In his statutory notice of deficiency for 1962, respondent determined that petitioner had additional income of $1,200 received by her from Sheldon, includable under section 71(a) of the 1954 Code and in the alternative that petitioner was not entitled to the deduction of $600 claimed in her 1962 return as an exemption for Steven. Respondent concedes by stipulation, however, that petitioner is entitled to a $600 dependency exemption for Steven for 1962. For 1963 and 1964 respondent’s determinations merely increased petitioner’s income by $1,200 for each year, which amount “represents taxable alimony.”

The determination of whether the payments received by petitioner pursuant to the Virginia order are within the provisions of section 7l2 turns upon a critical examination of this decree itself and its relationship, if any, with the prior property agreement and the Florida divorce decree of January 18,1957.

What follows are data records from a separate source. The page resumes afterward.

/-- TKDONE (R312): the binding is cleared as it issues. -/
def execTkdone (m : Marks) (d a : Code) (s : State) : Out :=
  issue s (.tkdone m d a) m (fun _ => { srcs := [opnd a 2], dst := some (opnd d 1), late := true }) fun f =>
    let tcb := f.src a 2 f.low
    if f.g.task ≠ some tcb then trapOut s f m ⟨0x02, 0, 0, f.sl.mask⟩
    else taskOut s f f.unbound m 64 tcb fun ag =>
      let s := s.releaseAt ag tcb
      match s.putVa ag (tcb + 4) 1 4 with
      | .error e => .error (s, e.2)
      | .ok s =>
        let s := s.relLine ag f.g.relScope tcb
        match s.peekVa ag (tcb + 8) 8 with
        | .error e => .error (s, e.2)
        | .ok (s, list) => match s.peekVa ag (tcb + 0x10) 2 with
          | .error e => .error (s, e.2)
          | .ok (s, n) => match s.peekVa ag (tcb + 0x18) 8 with
            | .error e => .error (s, e.2)
            | .ok (s, pool) =>
              let s := (match s.group? f.g.gid with | some g => s.putGroup { g with task := none } | none => s).dropRel f.g
              .ok (s.beginWork f d 1 .done { ag.work tcb 0 f.g.relScope with succs := (List.range n).map fun j => list + 8 * j, pool := pool })

/-- The watches of a TKGET that waits on a pool: the lines of TAIL and LIVE (R311). -/
def State.tkgetWatch (s : State) (ag : Agent) (gid slot pool : Nat) : State :=
  [pool, pool + 0x40].foldl (fun (s : State) a => match s.pageOf ag a with
    | some (t, _) => s.addMonitors [⟨.tkget gid slot, none, t.pa a, 8, false⟩]
    | none => s) s

/-- Whether a watch is a PC slot's TKGET. -/
def Monitor.isTkget (gid slot : Nat) (m : Monitor) : Bool :=
  match m.who with
  | .tkget g i => g = gid && i = slot
  | _ => false

/-- Whether a result is a TKGET's. -/
def OutKind.isTkget : OutKind → Bool
  | .tkget _ => true
  | .noTask => true
  | _ => false

/-- Whether a fragment's group holds a task, or has issued a TKGET that has not returned (R309); the fragment's own TKGET that waits on a
pool is not counted, since it issues again. -/
def State.holdsTask (s : State) (f : Frag) : Bool :=
  f.g.task.isSome || (s.outs.any fun r => r.gid = f.g.gid && r.kind.isTkget) ||
    (s.msys.monitors.any fun m => [0, 1].any fun i => i ≠ f.slot && m.isTkget f.g.gid i) ||
    (f.g.slot? (1 - f.slot)).any fun sl => match sl.park with | some (.tkget _ _ _) => true | _ => false

/-- TKGET (R311): an index of the pool's queue is taken at issue, and the result waits for its stamp. Behind task work of the group that is
not finished it issues and waits for its turn, parked as one that waits on its pool (R309; log 93); until it issues again it keeps its place
before the group's later task instructions. -/
def execTkget (m : Marks) (d a b : Code) (s : State) : Out :=
  issue s (.tkget m d a b) m (fun _ => { srcs := [opnd a 2], srcB := some (opnd b 2), dst := some (opnd d 2), late := true }) fun f =>
    let pool := f.src a 2 f.low
    let dst := f.srcB b 2 f.low
    let xs := s.taskCheck f 128 pool
    let ys := s.checkLanes f.g .wr [1, 2, 3] 8 32 (fun _ => dst) [f.low]
    let give (s : State) (v : Nat) : Out := .next ((s.resultLater f d 2 (perLane fun _ => v) f.sl.mask 0 .noTask).goOn f m)
    if s.holdsTask f then trapOut s f m ⟨0x02, 0, 0, f.sl.mask⟩
    else match pairTrap 1 1 xs ys with
    | some t => trapOut (s.tryLanes f.g .wr t.code ys) f m t.auxOf
    | none =>
      if s.relBusy f.g then .next s
      else if s.taskBusy f then .next (s.park f (.tkget (unitLen m 0) true false))
      else
        let ag := s.taskAgent (s.ctxIdOf f.g) f.g.core
        let s := s.dropMonitors (Monitor.isTkget f.g.gid f.slot)
        match s.reserve ag pool false with
        | .error e => faultOut s f f m e.2
        | .ok (s, q, r) =>
          if r = queueBad then give s r
          else if r ≠ queueFull then
            let w : StampWait := ⟨f.low, false, r, q.ring, q.stamps, q.log2n, BitVec.ofNat 64 dst, none, false, f.g.relScope⟩
            .next ((((s.relLine ag w.rel pool).dropRel f.g).resultLater f d 2 (perLane fun _ => 0) f.sl.mask 1 (.tkget w)).goOn f m)
          else match s.peekVa ag (pool + 0x40) 8 with
            | .error e => faultOut s f f m e.2
            | .ok (s, live) =>
              if live = 0 || 2 ^ 63 ≤ live then give s 0
              else .next ((s.tkgetWatch ag f.g.gid f.slot pool).park f (.tkget (unitLen m 0) false false))

/-- How a TKGET's access faults: the state reached, how far its result is, the fault. -/
abbrev TkgetTry := Except (State × Outst × (Nat × Nat)) State

/-- A TKGET has its entry: the task runs, bound to the group, with an acquire at its line (R309, R315). A group that has ended since holds the
task as it ends, and leaves it (R309). -/
def State.tkgetRun (s : State) (g : Group) (r : Outst) (w : StampWait) (tcb : Nat) : TkgetTry :=
  let ag := s.taskAgent (s.ctxIdOf g) g.core
  match s.putVa ag (tcb + 4) 1 3 with
  | .error e => .error (s, { r with kind := .tkget w }, e)
  | .ok s =>
    let s : State := match s.pageOf ag tcb with | some (t, _) => s.acquireLine g.core 6 (t.pa tcb / 64) | none => s
    let s := (s.relLine ag w.rel tcb).putOut { r with kind := .tkget w, left := 0, vals := perLane fun _ => tcb }
    match s.group? g.gid with
    | some g => .ok (if g.ended then s.leaveTask { g with task := some tcb } else s.putGroup { g with task := some tcb })
    | none => .ok s

/-- A TKGET takes its entry once the stamp says so, which ends its QDEQ; then the task runs (R311). -/
def State.tkgetStep (s : State) (g : Group) (r : Outst) (w : StampWait) : TkgetTry :=
  let ag := s.taskAgent (s.ctxIdOf g) g.core
  match w.desc with
  | some tcb => s.tkgetRun g r w tcb
  | none => match s.takeSlot ag w g.core (fun s v => s.putEntry g w.rel w.lane w.entry.toNat v) with
    | .error e => .error (s, r, e)
    | .ok none => .ok s
    | .ok (some (s, v)) =>
      let tcb := ofBytes (v.take 8)
      (s.relLine ag w.rel w.stampAddr).tkgetRun g { r with retried := false } { w with desc := some tcb } tcb

/-! ## Indexes that outlive their instruction (R268) -/

/-- The task of a dequeued entry, whose group runs no more, is left as by a group that ends while it holds it (R309; log 119). -/
def State.orphanTask (s : State) (ag : Agent) (v : List Byte) : State :=
  let tcb := ofBytes (v.take 8)
  let s := (s.pokeOr ag (tcb + 4) [5]).pokeOr ag (tcb + 6) (bytesOf 0xFF 2)
  s.engineError (s.homeDie ag tcb) ag.ctx tcb 5

/-- An index that a killed or restarted group held completes in hardware: its entry is published, or the slot taken is given back. True once it
is over. -/
def State.orphanStep (s : State) (ctx core : Nat) (o : Orphan) : State × Bool :=
  match s.ctx? ctx with
  | none => (s, true)
  | some c =>
    let ag := c.homeAgent core
    if o.wait.enq then match s.publish ag o.wait o.entry [core] with
      | .ok (some s) => (s, true)
      | .ok none => (s, false)
      | .error e => (s.tryVa ag .wr e.2, false)
    else match s.takeSlot ag o.wait core fun s _ => .ok s with
      | .ok (some (s, v)) => (if o.task then s.orphanTask ag v else s, true)
      | .ok none => (s, false)
      | .error e => (s.tryVa ag .wr e.2, false)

Petitioner concedes that the property agreement, which was incorporated in the Florida divorce decree, does not fix in terms of an amount of money or a part of the payment provided therein as a sum which is payable for the support of petitioner’s son, Steven Siegert. It is therefore established that the Florida divorce decree, standing alone, did not meet the specificity requirements laid down in Commissioner v. Lester, 366 U.S. 299 (1961), and if payments were received pursuant to this decree or an enforcement thereof they would be taxable income within section 71 (a) (1).

However, the record before us demonstrates that all of petitioner’s efforts to enforce the property agreement or the Florida decree and to enforce payments thereunder or to collect the arrears were futile and to no avail. Sheldon had left the jurisdiction and even after petitioner reduced her claims to alimony and child support to judgment in Virginia, she never collected any part of that judgment. It was not until after she instituted the Uniform Eeciprocal Enforcement of Support Act petition in the fall of 1961 and obtained the Virginia order directing Sheldon to pay $100 monthly to support his son that petitioner obtained any payments from her former husband; all of the payments in question were made to the Virginia court pursuant to that order and then forwarded through the initiating Florida court to her.

Eesponden-t and petitioner have stipulated that for all purposes of this case the support order entered in the Virginia court on January 5,1962, shall be deemed to have been originally entered in the manner reformed by the Virginia court on October 1,1965. It is clear that the Virginia support order as reformed, if considered alone, fixes or designates the $100 monthly payments as support for the minor child, Steven, and payments made thereunder would not be alimony under section 71(a), taxable to petitioner; even if they were regarded as alimony, which they cannot be in light of the language of section 71(a), we would conclude that they would fall within the exclusionary provisions of section 71 (b).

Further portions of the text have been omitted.